> RECORDS FOR THE TASK:
-- ==== Sys2Proof/Machine/Folios.lean ====
section
/-! DEFINITION. The Charge Unit's requests: folios, venues, the upstream state, the journal and the Reconcile Scanner (R52, R54 to R63,
R96 to R100). -/

namespace Sys2Proof.Machine

open Sys2Proof

/-! ## Creating and posting a folio (R54 to R57) -/

/-- The folio id is held by an occupied slot other than `slot` (R54 check 2). -/
def State.folioIdElsewhere (s : State) (slot id : Nat) : Bool :=
  s.folios.cells.any (fun c => decide (c.1 ≠ slot) && decide (c.2.id = id))

/-- The journal holds an entry naming the slot and id (R54 check 7). -/
def State.journalNames (s : State) (slot id : Nat) : Bool :=
  s.journal.any (fun e => decide (e.folio = slot) && decide (e.folioId = id))

/-- The refusal of a FOLIO PUT by the checks of R54, in order; none when it passes. -/
def State.folioPutRefusal (s : State) (slot : Nat) (fields : FolioFields) : Option Status :=
  if Config.folioSlots ≤ slot ∨ stagedOf fields = none then some .OUT_OF_RANGE
  else if s.folioIdElsewhere slot fields.id then some .EXISTS
  else
    match s.folios.get slot with
    | some f =>
      if f.id ≠ fields.id then some .WRONG_STATE
      else if s.scanner.isSome then some .BUSY
      else if fields.through < s.retiredThrough then some .STALE_POSTING
      else if s.newestCharge < fields.through then some .OUT_OF_RANGE
      else none
    | none => if s.journalNames slot fields.id then some .IN_USE else none

/-- A created folio (R55). -/
def State.freshFolio (s : State) (id : Nat) (st : Staged) : Folio where
  id           := id
  state        := st.state
  limit        := st.limit
  package      := st.package
  posted       := st.posted
  through      := s.newestCharge
  unposted     := 0
  held         := 0
  offlineSpent := 0
  offlineEpoch := s.epoch

/-- The oldest charge number in the journal, or one above the newest number when it is empty (R56). -/
def State.oldestCharge (s : State) : Nat :=
  match s.journal with
  | e :: _ => e.number
  | [] => s.newestCharge + 1

/-- The scanner at the start of a reconcile (R56). -/
def State.scanOf (s : State) (slot id : Nat) (st : Staged) : Scan where
  slot   := slot
  id     := id
  staged := st
  last   := s.newestCharge
  cursor := s.oldestCharge
  sum    := 0

/-- The scan completes when its cursor has passed the end number (R57). -/
def State.scanCheck (s : State) (sc : Scan) : State :=
  if sc.last < sc.cursor then s.completeReconcile sc else { s with scanner := some sc }

/-- FOLIO PUT (R54): a creation on an empty slot, a posting on an occupied one. -/
def State.folioPutWork (s : State) (slot : Nat) (fields : FolioFields) : Answer :=
  match s.folioPutRefusal slot fields, stagedOf fields with
  | none, some st =>
    match s.folios.get slot with
    | none => { s with folios := s.folios.set slot (s.freshFolio fields.id st) : State }.done
    | some _ => ⟨s.scanCheck (s.scanOf slot fields.id st), .ACCEPTED, []⟩
  | some status, _ => s.refuse status
  | none, none => s.refuse .OUT_OF_RANGE

/-- What a scan adds for one entry (R57). -/
def Scan.added (sc : Scan) (e : JournalEntry) : Nat :=
  if e.folio = sc.slot ∧ e.folioId = sc.id ∧ sc.staged.through < e.number then e.total else 0

/-- The scanner after it has examined the entry at its cursor (R57). -/
def Scan.examined (sc : Scan) (journal : List JournalEntry) : Scan :=
  match journal.find? (fun e => e.number = sc.cursor) with
  | some e => { sc with cursor := sc.cursor + 1, sum := sc.sum + sc.added e }
  | none => { sc with cursor := sc.cursor + 1 }

/-- One step of the Reconcile Scanner (R57). -/
def State.scanStep (s : State) : State :=
  match s.scanner with
  | none => s
  | some sc => s.scanCheck (sc.examined s.journal)

/-! ## Other folio requests (R58 to R62) -/

/-- The staged fields change with the live ones while the folio is under reconcile (R58). -/
def State.restage (s : State) (slot : Nat) (f : Staged → Staged) : State :=
  { s with scanner := s.scanner.map (fun sc => if sc.slot = slot then { sc with staged := f sc.staged } else sc) }

/-- FOLIO LIMIT (R59). -/
def State.folioLimitWork (s : State) (slot limit : Nat) : Answer :=
  if Config.folioSlots ≤ slot ∨ 999999999 < limit then s.refuse .OUT_OF_RANGE
  else if (s.folios.get slot).isNone then s.refuse .NOT_FOUND
  else
    ((s.modifyFolio slot (fun f => { f with limit := limit })).restage slot (fun st => { st with limit := limit })).done

/-- FOLIO STATE (R60). -/
def State.folioStateWork (s : State) (slot state : Nat) : Answer :=
  match FolioState.ofCode state with
  | none => s.refuse .OUT_OF_RANGE
  | some st =>
    if Config.folioSlots ≤ slot then s.refuse .OUT_OF_RANGE
    else if (s.folios.get slot).isNone then s.refuse .NOT_FOUND
    else
      ((s.modifyFolio slot (fun f => { f with state := st })).restage slot (fun x => { x with state := st })).done

/-- The number of occupied person slots that name a folio. -/
def State.personsNaming (s : State) (folio : Nat) : Nat := s.persons.count (fun p => decide (p.ident.folio = some folio))

/-- The body of FOLIO GET (R61). -/
def State.folioBody (s : State) (slot : Nat) (f : Folio) : List Byte :=
  u16 slot ++ u32 f.id ++ u8 f.state.ctorIdx ++ u32 f.limit ++ opt encPackage f.package
    ++ s64 f.posted ++ u32 f.through ++ u64 f.unposted ++ u64 f.held ++ s64 f.headroom
    ++ u32 (f.offlineRead s.epoch) ++ u32 f.offlineSpent ++ u32 f.offlineEpoch ++ u32 s.epoch
    ++ u16 (s.personsNaming slot)
    ++ opt (fun sc : Scan => u32 sc.staged.through ++ u32 sc.last ++ u64 sc.cursor ++ u16 s.deferred.length)
        (if s.underReconcile slot f.id then s.scanner else none)

/-- FOLIO GET (R61). -/
def State.folioGetWork (s : State) (selector value : Nat) : Answer :=
  match slotNamed s.folios Config.folioSlots (fun f => f.id) selector value with
  | .error status => s.refuse status
  | .ok slot =>
    match s.folios.get slot with
    | none => s.refuse .NOT_FOUND
    | some f => s.done (s.folioBody slot f)

/-- FOLIO FREE (R62). -/
def State.folioFreeWork (s : State) (slot : Nat) : Answer :=
  if Config.folioSlots ≤ slot then s.refuse .OUT_OF_RANGE
  else
    match s.folios.get slot with
    | none => s.refuse .NOT_FOUND
    | some f =>
      if s.underReconcile slot f.id then s.refuse .BUSY
      else if s.personsNaming slot ≠ 0 ∨ f.unposted ≠ 0 ∨ f.held ≠ 0 then s.refuse .IN_USE
      else { s with folios := s.folios.erase slot : State }.done

/-! ## Venues and the upstream state (R52, R63) -/

/-- VENUE PUT (R63). -/
def State.venuePutWork (s : State) (venue rate eligible : Nat) : Answer :=
  match yesNo eligible with
  | none => s.refuse .OUT_OF_RANGE
  | some e =>
    if Config.venues ≤ venue then s.refuse .OUT_OF_RANGE
    else
      let stored := min rate 3000
      ⟨{ s with venues := s.venues.set venue ⟨stored, e⟩ }, if 3000 < rate then .OK_CLAMPED else .OK, u16 stored⟩

/-- The upstream state and epoch after UPSTREAM SET (R52). -/
def State.withUpstream (s : State) (u : Upstream) : State :=
  match s.upstream, u with
  | .OFFLINE, .ONLINE => { s with upstream := .ONLINE, epoch := if s.epoch = max32 then 0 else s.epoch + 1 }
  | .ONLINE, .OFFLINE => { s with upstream := .OFFLINE }
  | .ONLINE, .ONLINE => s
  | .OFFLINE, .OFFLINE => s

/-- UPSTREAM SET (R52). -/
def State.upstreamSetWork (s : State) (value : Nat) : Answer :=
  match Upstream.ofCode value with
  | none => s.refuse .OUT_OF_RANGE
  | some u => (s.withUpstream u).done (u8 (s.withUpstream u).upstream.ctorIdx ++ u32 (s.withUpstream u).epoch)

/-! ## The Charge Journal (R96 to R100) -/

/-- JOURNAL BASE (R96). -/
def State.journalBaseWork (s : State) (number : Nat) : Answer :=
  if number = 0 ∨ max32 < number then s.refuse .OUT_OF_RANGE
  else if !s.journal.isEmpty then s.refuse .WRONG_STATE
  else if mod32 - number < s.openHolds.length then s.refuse .FULL
  else
    ({ s with
        retiredThrough := number - 1
        folios := s.folios.map (fun _ f => { f with through := number - 1 }) : State }).evaluateJournal.done

/-- The entries a CHARGES READ returns (R98). -/
def State.chargesFrom (s : State) (start count : Nat) : List JournalEntry :=
  (s.journal.filter (fun e => decide (start ≤ e.number))).take count

/-- The oldest and the newest number, absent when the journal is empty. -/
def State.journalEnds (s : State) : Option (Nat × Nat) :=
  match s.journal, s.journal.getLast? with
  | a :: _, some b => some (a.number, b.number)
  | _, _ => none

/-- CHARGES READ (R98). DEDUCED (log entry 13): the oldest and the newest number travel as one optional pair, with one presence byte. -/
def State.chargesReadWork (s : State) (start count : Nat) : Answer :=
  if count = 0 ∨ 16 < count then s.refuse .OUT_OF_RANGE
  else
    s.done (opt encPair s.journalEnds ++ u32 s.retiredThrough ++ u64 s.nextCharge ++ u16 s.openHolds.length
      ++ listOf encJournal (s.chargesFrom start count))

/-- The entries up to and including number `n` are removed and booked, and the level is evaluated (R99, R100). -/
def State.retired (s : State) (n : Nat) : State :=
  let gone := s.journal.filter (fun e => decide (e.number ≤ n))
  let s := gone.foldl State.bookRetired s
  ({ s with journal := s.journal.filter (fun e => !decide (e.number ≤ n)), retiredThrough := n } : State).evaluateJournal

/-- The body of CHARGES RETIRE: the number of entries removed and the new retired-through. -/
def encRetired (removed through : Nat) : List Byte := u16 removed ++ u32 through

/-- CHARGES RETIRE (R100). -/
def State.chargesRetireWork (s : State) (number : Nat) : Answer :=
  if s.scanner.isSome then s.refuse .BUSY
  else if number ≤ s.retiredThrough ∨ s.journal.isEmpty = true then s.done (encRetired 0 s.retiredThrough)
  else
    let n := min number s.newestCharge
    let removed := (s.journal.filter (fun e => decide (e.number ≤ n))).length
    ⟨s.retired n, if s.newestCharge < number then .OK_CLAMPED else .OK, encRetired removed n⟩

/-! ## The commands -/

/-- FOLIO PUT. -/
def execFolioPut (tag : Byte) (slot : Nat) (fields : FolioFields) (s : State) : Host.Outcome State Fault Refusal :=
  .next (s.serve (.folioPut tag slot fields) (fun s => s.folioPutWork slot fields))

/-- The Reconcile Scanner examines one entry. -/
def execReconcileScanStep (s : State) : Host.Outcome State Fault Refusal := .next s.scanStep

/-- FOLIO LIMIT. -/
def execFolioLimit (tag : Byte) (slot limit : Nat) (s : State) : Host.Outcome State Fault Refusal :=
  .next (s.serve (.folioLimit tag slot limit) (fun s => s.folioLimitWork slot limit))

/-- FOLIO STATE. -/
def execFolioState (tag : Byte) (slot state : Nat) (s : State) : Host.Outcome State Fault Refusal :=
  .next (s.serve (.folioState tag slot state) (fun s => s.folioStateWork slot state))

/-- FOLIO GET. -/
def execFolioGet (tag : Byte) (selector value : Nat) (s : State) : Host.Outcome State Fault Refusal :=
  .next (s.serve (.folioGet tag selector value) (fun s => s.folioGetWork selector value))

/-- FOLIO FREE. -/
def execFolioFree (tag : Byte) (slot : Nat) (s : State) : Host.Outcome State Fault Refusal :=
  .next (s.serve (.folioFree tag slot) (fun s => s.folioFreeWork slot))

/-- VENUE PUT. -/
def execVenuePut (tag : Byte) (venue rate eligible : Nat) (s : State) : Host.Outcome State Fault Refusal :=
  .next (s.serve (.venuePut tag venue rate eligible) (fun s => s.venuePutWork venue rate eligible))

/-- UPSTREAM SET. -/
def execUpstreamSet (tag : Byte) (value : Nat) (s : State) : Host.Outcome State Fault Refusal :=
  .next (s.serve (.upstreamSet tag value) (fun s => s.upstreamSetWork value))

/-- JOURNAL BASE. -/
def execJournalBase (tag : Byte) (number : Nat) (s : State) : Host.Outcome State Fault Refusal :=
  .next (s.serve (.journalBase tag number) (fun s => s.journalBaseWork number))

/-- CHARGES READ. -/
def execChargesRead (tag : Byte) (start count : Nat) (s : State) : Host.Outcome State Fault Refusal :=
  .next (s.serve (.chargesRead tag start count) (fun s => s.chargesReadWork start count))

/-- CHARGES RETIRE. -/
def execChargesRetire (tag : Byte) (number : Nat) (s : State) : Host.Outcome State Fault Refusal :=
  .next (s.serve (.chargesRetire tag number) (fun s => s.chargesRetireWork number))

end Sys2Proof.Machine
end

> TASK DIRECTIONS: Find "else if !s.journal.isEmpty" in the entries above and copy that whole line exactly, then each line after it through the line that contains "s.done (opt encPair".

> SOLUTION FOR THIS TASK:
  else if !s.journal.isEmpty then s.refuse .WRONG_STATE
  else if mod32 - number < s.openHolds.length then s.refuse .FULL
  else
    ({ s with
        retiredThrough := number - 1
        folios := s.folios.map (fun _ f => { f with through := number - 1 }) : State }).evaluateJournal.done

/-- The entries a CHARGES READ returns (R98). -/
def State.chargesFrom (s : State) (start count : Nat) : List JournalEntry :=
  (s.journal.filter (fun e => decide (start ≤ e.number))).take count

/-- The oldest and the newest number, absent when the journal is empty. -/
def State.journalEnds (s : State) : Option (Nat × Nat) :=
  match s.journal, s.journal.getLast? with
  | a :: _, some b => some (a.number, b.number)
  | _, _ => none

/-- CHARGES READ (R98). DEDUCED (log entry 13): the oldest and the newest number travel as one optional pair, with one presence byte. -/
def State.chargesReadWork (s : State) (start count : Nat) : Answer :=
  if count = 0 ∨ 16 < count then s.refuse .OUT_OF_RANGE
  else
    s.done (opt encPair s.journalEnds ++ u32 s.retiredThrough ++ u64 s.nextCharge ++ u16 s.openHolds.length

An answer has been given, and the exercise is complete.